# gt5k air filter



## tjw in kans (Oct 10, 2003)

before i misplace the receipt with the correct part numbers, available from napa, air filter #2444, prefilter #7-02282 these fit craftsman with 25 hp kohler pro. the prefilter isnt listed in their book for this engine, but it fits. just give them the number. may save you time and trouble. my local store had both in stock for about $10.30.


----------



## MGM (Sep 16, 2003)

I just tried to use that pre-filter number last weekend and they could not bring it up on the computers.

They had the 2444 air filter, and the 1348 oil filter but not the 7-02282 pre-filter. 

So I washed and re-oiled the old one.


----------



## Chris (Sep 15, 2003)

How do you find the quality vs. the original "Kohler" brand?

Andy


----------



## MGM (Sep 16, 2003)

Andy

I have run the NAPA gold 1348 oil filter for a year now with good results, at this oil change the oil was darker but clear so the filter is working very well, and I like the top mounted by-pass so there is no filter wash over in a by-pass operation if (God forbid) it is needed. The NAPA oil filter at $5.79 is about half the price of the Kohler

I have taken apart the Kohler oil filter and it compares in construction to a Purolator oil filter with metal filter ends and a by-pass valve in the bottom of the filter so if a by-pass operation is needed the pressure washes over the filter and can wash off already filtered dirt back into the engine. 

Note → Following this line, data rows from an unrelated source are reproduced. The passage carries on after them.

theorem endSession (h : HostId) (cause : EndCause) : Steady (s.endSession h cause) := by
  have hholder (k : HostId) (hk : (s.tb.without h).holder = some k) : s.tb.holder = some k ∧ k ≠ h := by
    unfold Timebase.without at hk
    split at hk
    · split at hk <;> cases hk
    · next hne => exact ⟨hk, fun hkh => hne (hkh ▸ hk)⟩
  refine ⟨(s.endSession_tb h cause).symm ▸ hs.sound.unheld h, fun k hk => ?_⟩
  rw [s.endSession_tb] at hk
  rw [Open, s.endSession_session, if_neg (hholder k hk).2]
  exact hs.holder k (hholder k hk).1

theorem housekeepingPeriod : Steady s.housekeepingPeriod := by
  have timers : Steady (allHosts.foldl (fun v h => v.setSession h (v.session h).counted) (allHosts.foldl State.stallCheck s)) :=
    foldl_holds Steady _ _ (fun t ht h _ => ht.setSession h fun ho => (SessionRec.counted_isOpen _).trans ho) _
      (hs.of_touches s.stallChecks_touches)
  unfold State.housekeepingPeriod
  split
  · refine State.takeAll_holds Steady _ _ (fun t n ht => ht.of_touches (t.setChoices_touches n)) (fun t ht x _ => ?_) _
      timers.countMonitor
    cases x with
    | expiry h => exact ht.endSession h .silence
    | declaration =>
      change Steady t.declare
      unfold State.declare
      split
      · exact ht.declareAbsent
      · exact ht.declarePresent
  · exact hs

theorem served {h : HostId} (hst : Served h s t) : Steady t := by
  cases hst with
  | stands => exact hs
  | opened => exact (hs.setSession h fun _ => rfl).of_touches (State.setNotice_touches _ h _)
  | closed => exact hs.endSession h .close
  | portCleared u hu =>
    have kept : Steady u := by
      rcases hu with hu | ⟨_, hu⟩
      · exact hu ▸ hs
      · exact hu ▸ hs.endSession h .portReset
    exact kept.of_touches (u.setPort_touches h _)
  | noticesRead | mapsSet | acknowledged => exact hs.of_touches (s.putNotices_touches h _)
  | holdTaken hfree ho =>
    refine ⟨{ hs.sound with plans := fun hp => ⟨(hs.sound.plans hp).1, rfl⟩ }, fun k hk => ?_⟩
    cases hk
    exact ho
  | holdReleased hh =>
    have htb := s.release_tb h hh
    refine hs.changed (htb ▸ hs.sound.unheld h) (fun k hk => ?_) fun k hk => ?_
    · rw [htb, Timebase.without, if_pos hh] at hk
      split at hk <;> cases hk
    · rw [Open, State.session, (State.discardOnRelease_touches _ h).sessions rfl]
      exact hk
  | started f hlimit hmode href =>
    refine hs.advanced (s.startTimebase_touches f) ?_ (by rw [s.startTimebase_tb]; rfl)
    rw [s.startTimebase_tb]
    exact hs.sound.started f hlimit (by rcases hmode with h | h <;> rw [h] <;> exact nofun) href
  | stopCancelled limit hlimit hmode =>
    have cancelled : Steady (s.setTb { s.tb with pendingStop := false, runLimit := limit }) :=
      hs.advanced (s.setTb_touches _)
        { hs.sound with
          limit := hlimit
          plans := fun hp => hs.sound.plans (by
            simp only [Timebase.hasPlans, State.setTb_tb, Bool.or_false] at hp
            simp [Timebase.hasPlans, hp]) } rfl
    exact cancelled.of_touches (State.tellMode_touches _ _ _)
  | stoppedIdle hmode =>
    have hrun : s.tb.mode ≠ .running := by rcases hmode with h | h <;> rw [h] <;> exact nofun
    obtain ⟨hstaged, hpending⟩ := hs.sound.staged_none hrun
    have stopped : Steady (s.setTb { s.tb with mode := .halted }) :=
      hs.advanced (s.setTb_touches _) (hs.sound.halted (by rw [Timebase.stopped, ← hs.sound.stopped hrun, ← hstaged, ← hpending]; rfl)) rfl
    exact stopped.of_touches (State.tellMode_touches _ _ _)
  | stoppedNow => exact hs.advanced s.stopNow_touches (hs.sound.halted s.stopNow_tb) (by rw [s.stopNow_tb]; rfl)
  | tbSet u hu hh =>
    refine hs.advanced (s.setTb_touches u) (hs.sound.setting hu hh) ?_
    cases hu <;> rfl
  | lengthStaged n hn hh hmode =>
    have staged : Steady (s.setTb { s.tb with staged := some n }) :=
      hs.advanced (s.setTb_touches _)
        { hs.sound with staged := fun k hk => by cases hk; exact hn, plans := fun _ => ⟨hmode, by change s.tb.holder.isSome = _; rw [hh]; rfl⟩ } rfl
    exact staged.of_touches (State.evict_touches _ _ _)
  | lengthApplied n hn hmode hphase =>
    have applied : Steady (s.setTb { s.tb with length := n }) :=
      hs.advanced (s.setTb_touches _) { hs.sound with phase := hphase, length := hn } rfl
    exact (applied.of_touches (State.evict_touches _ _ _)).of_touches (State.tellTimebase_touches _ _ _ _)
  | scheduled o t handle _ _ _ _ ht => exact hs.of_touches (s.insert_joined_touches ht)
  | cancelled e => exact hs.of_touches (s.leave_touches e)
  | groupCancelled => exact hs.of_touches (s.removeQuietly_touches _)
  | claimGranted l => exact (hs.of_touches (s.setClaim_touches l _)).of_touches (State.grantOutput_touches _ l _)
  | claimJoined l | claimQueued l => exact hs.of_touches (s.setClaim_touches l _)
  | released l => exact hs.of_touches (s.releaseHolding_touches h l)
  | placeWithdrawn l => exact hs.of_touches (s.withdrawPlace_touches h l)
  | outputChanged l => exact hs.of_touches (s.setLine_touches l _)
  | channelSetUp c | subscribed c => exact hs.of_touches (s.setChannel_touches c _)
  | unsubscribed c =>
    exact ((hs.of_touches (s.setChannel_touches c _)).of_touches (State.removeEntries_touches _ _ _)).of_touches
      (State.removeReflexes_touches _ _ _)
  | rearmed c => exact hs.of_touches (s.rearm_touches c)
  | reflexSet c | reflexCleared c => exact hs.of_touches (s.setReflex_touches c _)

This is the first air filter change for my tractor and the NAPA gold 2444 is a perfect fit to replace the Kohler 24-083-03 air filter and I find it to be constructed just as good with inner and outer screens and molded seals. The NAPA air filter was not any cheaper than the Kohler at $10.00+

I am well pleased with the NAPA parts quality and the fact they are right here in the area is a big plus.


----------